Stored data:
-- ==== Sys2Proof/Machine/Register.lean ====
section
/-! DEFINITION. Credits: the Component Register applies a producer's credit to a slot's figures or held pool (R59, R60)
and mirrors it into the open hire (R61, R104); the merge of a pool (R74, R75) and the fold of a spectrum (R99). -/

namespace Sys2Proof.Machine

/-- Where a credit stands in the spectrum (R59). -/
inductive Placement where
  | nowhere
  | cell (index count : Nat)
  | unbinned (count : Nat)
  deriving DecidableEq, Repr

/-- The amounts of a credit (R59). -/
structure Credit where
  events : Nat := 0
  time : Nat := 0
  place : Placement := .nowhere
  wear : Nat := 0
  unobserved : Nat := 0
  deriving DecidableEq, Repr

/-- An addition would carry a 32-bit figure past its limit (R89). -/
def passes (a b : Nat) : Bool := decide (max32 < a + b)

/-- The named cell, or unbinned, rises by the count given for it (R59). -/
def Component.place (c : Component) : Placement → Component
  | .nowhere => c
  | .cell i n =>
    let old := c.cells[i]?.getD 0
    { c with cells := c.cells.setIfInBounds i (addSat max32 old n), saturated := c.saturated || passes old n }
  | .unbinned n =>
    { c with unbinned := addSat max32 c.unbinned n, saturated := c.saturated || passes c.unbinned n }

/-- A credit to the figures of a COUNTING slot, each saturating by itself and setting SATURATED (R59, R88, R89). -/
def Component.creditFigures (c : Component) (a : Credit) : Component :=
  let wear := addWear c.units c.residue a.wear
  ({ c with
      events := addSat max32 c.events a.events
      time := addSat max32 c.time a.time
      units := wear.1
      residue := wear.2.1
      unobserved := addSat max32 c.unobserved a.unobserved
      saturated := c.saturated || passes c.events a.events || passes c.time a.time || wear.2.2 ||
        passes c.unobserved a.unobserved }).place a.place

/-- A credit to the held pool; its cell and unbinned parts are not kept (R60). -/
def Pool.credit (q : Pool) (a : Credit) : Pool :=
  let wear := addWear q.units q.residue a.wear
  { events := addSat max32 q.events a.events
    time := addSat max32 q.time a.time
    units := wear.1
    residue := wear.2.1
    unobserved := addSat max32 q.unobserved a.unobserved }

/-- A credit to a slot's record: to the figures while COUNTING, to the pool while HELD (R59, R60). -/
def Component.credit (c : Component) (a : Credit) : Component :=
  match c.hold with
  | none => c.creditFigures a
  | some h => { c with hold := some { h with pool := h.pool.credit a } }

/-- A new usage entry for a slot (R103). -/
def Usage.new (n : Nat) (c : Component) : Usage := { slot := n, kind := c.kind, serial := c.identity }

/-- A credit handed over to a usage entry: the amounts, the held flag and the identity it carries (R104). -/
def Usage.credit (u : Usage) (c : Component) (a : Credit) : Usage :=
  let wear := addWear u.units u.residue a.wear
  { u with
    serial := c.identity
    events := addSat max32 u.events a.events
    time := addSat max32 u.time a.time
    units := wear.1
    residue := wear.2.1
    held := u.held || c.held
    unobserved := addSat max32 u.unobserved a.unobserved }

/-- A usage list with the entry of a slot changed, or added in slot order when the list has none (R103). -/
def updateUsage (n : Nat) (new : Usage) (f : Usage → Usage) : List Usage → List Usage
  | [] => [f new]
  | u :: rest =>
    if u.slot = n then f u :: rest
    else if n < u.slot then f new :: u :: rest
    else u :: updateUsage n new f rest

/-- Hire Accounting applies a credit to the open hire's entry of the slot (R61, R104). -/
def Hire.credit (h : Hire) (n : Nat) (c : Component) (a : Credit) : Hire :=
  { h with
    current := h.current.map fun r =>
      { r with usage := updateUsage n (Usage.new n c) (fun u => u.credit c a) r.usage } }

/-- A producer's credit to a slot; a credit to an EMPTY slot is not made (R59, R61). -/
def creditSlot (n : Nat) (a : Credit) (p : Part) : Part :=
  match p.slot n with
  | none => p
  | some c => { p.setSlot n (some (c.credit a)) with hire := p.hire.credit n c a }

/-! ## Sums of starting figures and pools (R63, R73, R74) -/

/-- A figure is at its 32-bit limit. -/
def atLimit (v : Nat) : Bool := decide (max32 ≤ v)

/-- What a kind counts in its spectrum and unbinned: seconds for a continuous kind, events for STARTER and CLUTCH. -/
def Kind.share (k : Kind) (events time : Nat) : Nat := if k.continuous then time else events

/-- The sum of a component's figures is at a limit (R63, R73, R74). -/
def Component.anyLimit (c : Component) : Bool :=
  atLimit c.events || atLimit c.time || atLimit c.unbinned || atLimit c.unobserved || decide (wearLimit ≤ c.units)

/-- The pool merges into the figures: sums with carry, unbinned rising by the pool's time or events, SATURATED when a sum
reaches its limit (R74, R75). -/
def Component.mergePool (c : Component) (q : Pool) : Component :=
  let wear := addWear c.units (c.residue + q.residue) (wearUnit * q.units)
  let merged : Component :=
    { c with
      events := addSat max32 c.events q.events
      time := addSat max32 c.time q.time
      units := wear.1
      residue := wear.2.1
      unbinned := addSat max32 c.unbinned (c.kind.share q.events q.time)
      unobserved := addSat max32 c.unobserved q.unobserved }
  { merged with saturated := c.saturated || merged.anyLimit }

/-- A new component's record from its starting figures (R63); the wear residue is 15,999 at the units' limit. -/
def Component.starting (kind : Kind) (identity : Option Serial) (query : Option QuerySetup)
    (events time units clock : Nat) : Component :=
  let fresh : Component :=
    { kind, identity, query
      verification := if query.isSome then .pending else .notApplicable
      hold := none
      installClock := clock
      events, time, units
      residue := if units = wearLimit then wearUnit - 1 else 0
      unbinned := kind.share events time
      saturated := false
      unobserved := 0
      reference := none
      regressed := false
      uncertain := 0
      failedStarts := 0
      abuse := Vector.replicate 4 0
      cells := Vector.replicate 64 0
      generation := 0
      silent := 0 }
  { fresh with saturated := fresh.anyLimit }

/-- The new component of Confirm Change: the starting figures with the pool as its first usage, so with no residue but the
pool's, the successor serial, and the marks counted during the write (R73). -/
def Component.confirmed (old : Component) (successor : Serial) (events time units clock : Nat) (marks : Vector Nat 4) :
    Component :=
  let base := Component.starting old.kind (some successor) old.query events time units clock
  let merged := ({ base with residue := 0 } : Component).mergePool ((old.hold.map (·.pool)).getD {})
  { merged with verification := .verified, abuse := marks }

/-- Sum of a spectrum's cells. -/
def Component.cellSum (c : Component) : Nat := c.cells.toList.sum

/-- The spectrum folds into unbinned and its generation advances (R99). -/
def Component.fold (c : Component) : Component :=
  { c with
    unbinned := addSat max32 c.unbinned c.cellSum
    cells := Vector.replicate 64 0
    generation := (c.generation + 1) % 256 }

/-- The slot becomes EMPTY: its running flag is cleared, its queue entry removed, a verification in hand for it
abandoned (R64, R69, R86). -/
def emptySlot (n : Nat) (p : Part) : Part :=
  let p := p.setSlot n none
  { p with
    register := { p.register with
      pollQueue := p.register.pollQueue.filter (· ≠ n)
      inHand := if p.register.inHand.any (·.slot == n) then none else p.register.inHand }
    wear := { p.wear with running := p.wear.running.setIfInBounds n false } }

/-- A slot joins the poller queue in ascending slot order, at most once; queuing makes a COUNTING slot PENDING (R66). -/
def insertSlot (n : Nat) : List Nat → List Nat
  | [] => [n]
  | k :: rest => if n < k then n :: k :: rest else if n = k then k :: rest else k :: insertSlot n rest

/-- Queue a slot with a query setup for verification; a slot already in the queue is left as it is (R66, R71). -/
def queueVerification (n : Nat) (p : Part) : Part :=
  match p.slot n with
  | some c =>
    if c.query.isSome ∧ n ∉ p.register.pollQueue then
      let p := { p with register := { p.register with pollQueue := insertSlot n p.register.pollQueue } }
      if c.held then p else p.setSlot n (some { c with verification := .pending })
    else p
  | none => p

/-- Queue every slot that has a query setup (R54, R71). -/
def queueAll (p : Part) : Part := slotNumbers.foldl (fun p n => queueVerification n p) p

end Sys2Proof.Machine
end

▶ _Task requirements_
Would you retype exactly the lines above, from the line with "and CLUTCH. -/" to the line with "def Component.starting (kind", with both end lines kept and nothing more?

▶ _Result of this exercise_
/-- What a kind counts in its spectrum and unbinned: seconds for a continuous kind, events for STARTER and CLUTCH. -/
def Kind.share (k : Kind) (events time : Nat) : Nat := if k.continuous then time else events

/-- The sum of a component's figures is at a limit (R63, R73, R74). -/
def Component.anyLimit (c : Component) : Bool :=
  atLimit c.events || atLimit c.time || atLimit c.unbinned || atLimit c.unobserved || decide (wearLimit ≤ c.units)

/-- The pool merges into the figures: sums with carry, unbinned rising by the pool's time or events, SATURATED when a sum
reaches its limit (R74, R75). -/
def Component.mergePool (c : Component) (q : Pool) : Component :=
  let wear := addWear c.units (c.residue + q.residue) (wearUnit * q.units)
  let merged : Component :=
    { c with
      events := addSat max32 c.events q.events
      time := addSat max32 c.time q.time
      units := wear.1
      residue := wear.2.1
      unbinned := addSat max32 c.unbinned (c.kind.share q.events q.time)
      unobserved := addSat max32 c.unobserved q.unobserved }
  { merged with saturated := c.saturated || merged.anyLimit }

/-- A new component's record from its starting figures (R63); the wear residue is 15,999 at the units' limit. -/
def Component.starting (kind : Kind) (identity : Option Serial) (query : Option QuerySetup)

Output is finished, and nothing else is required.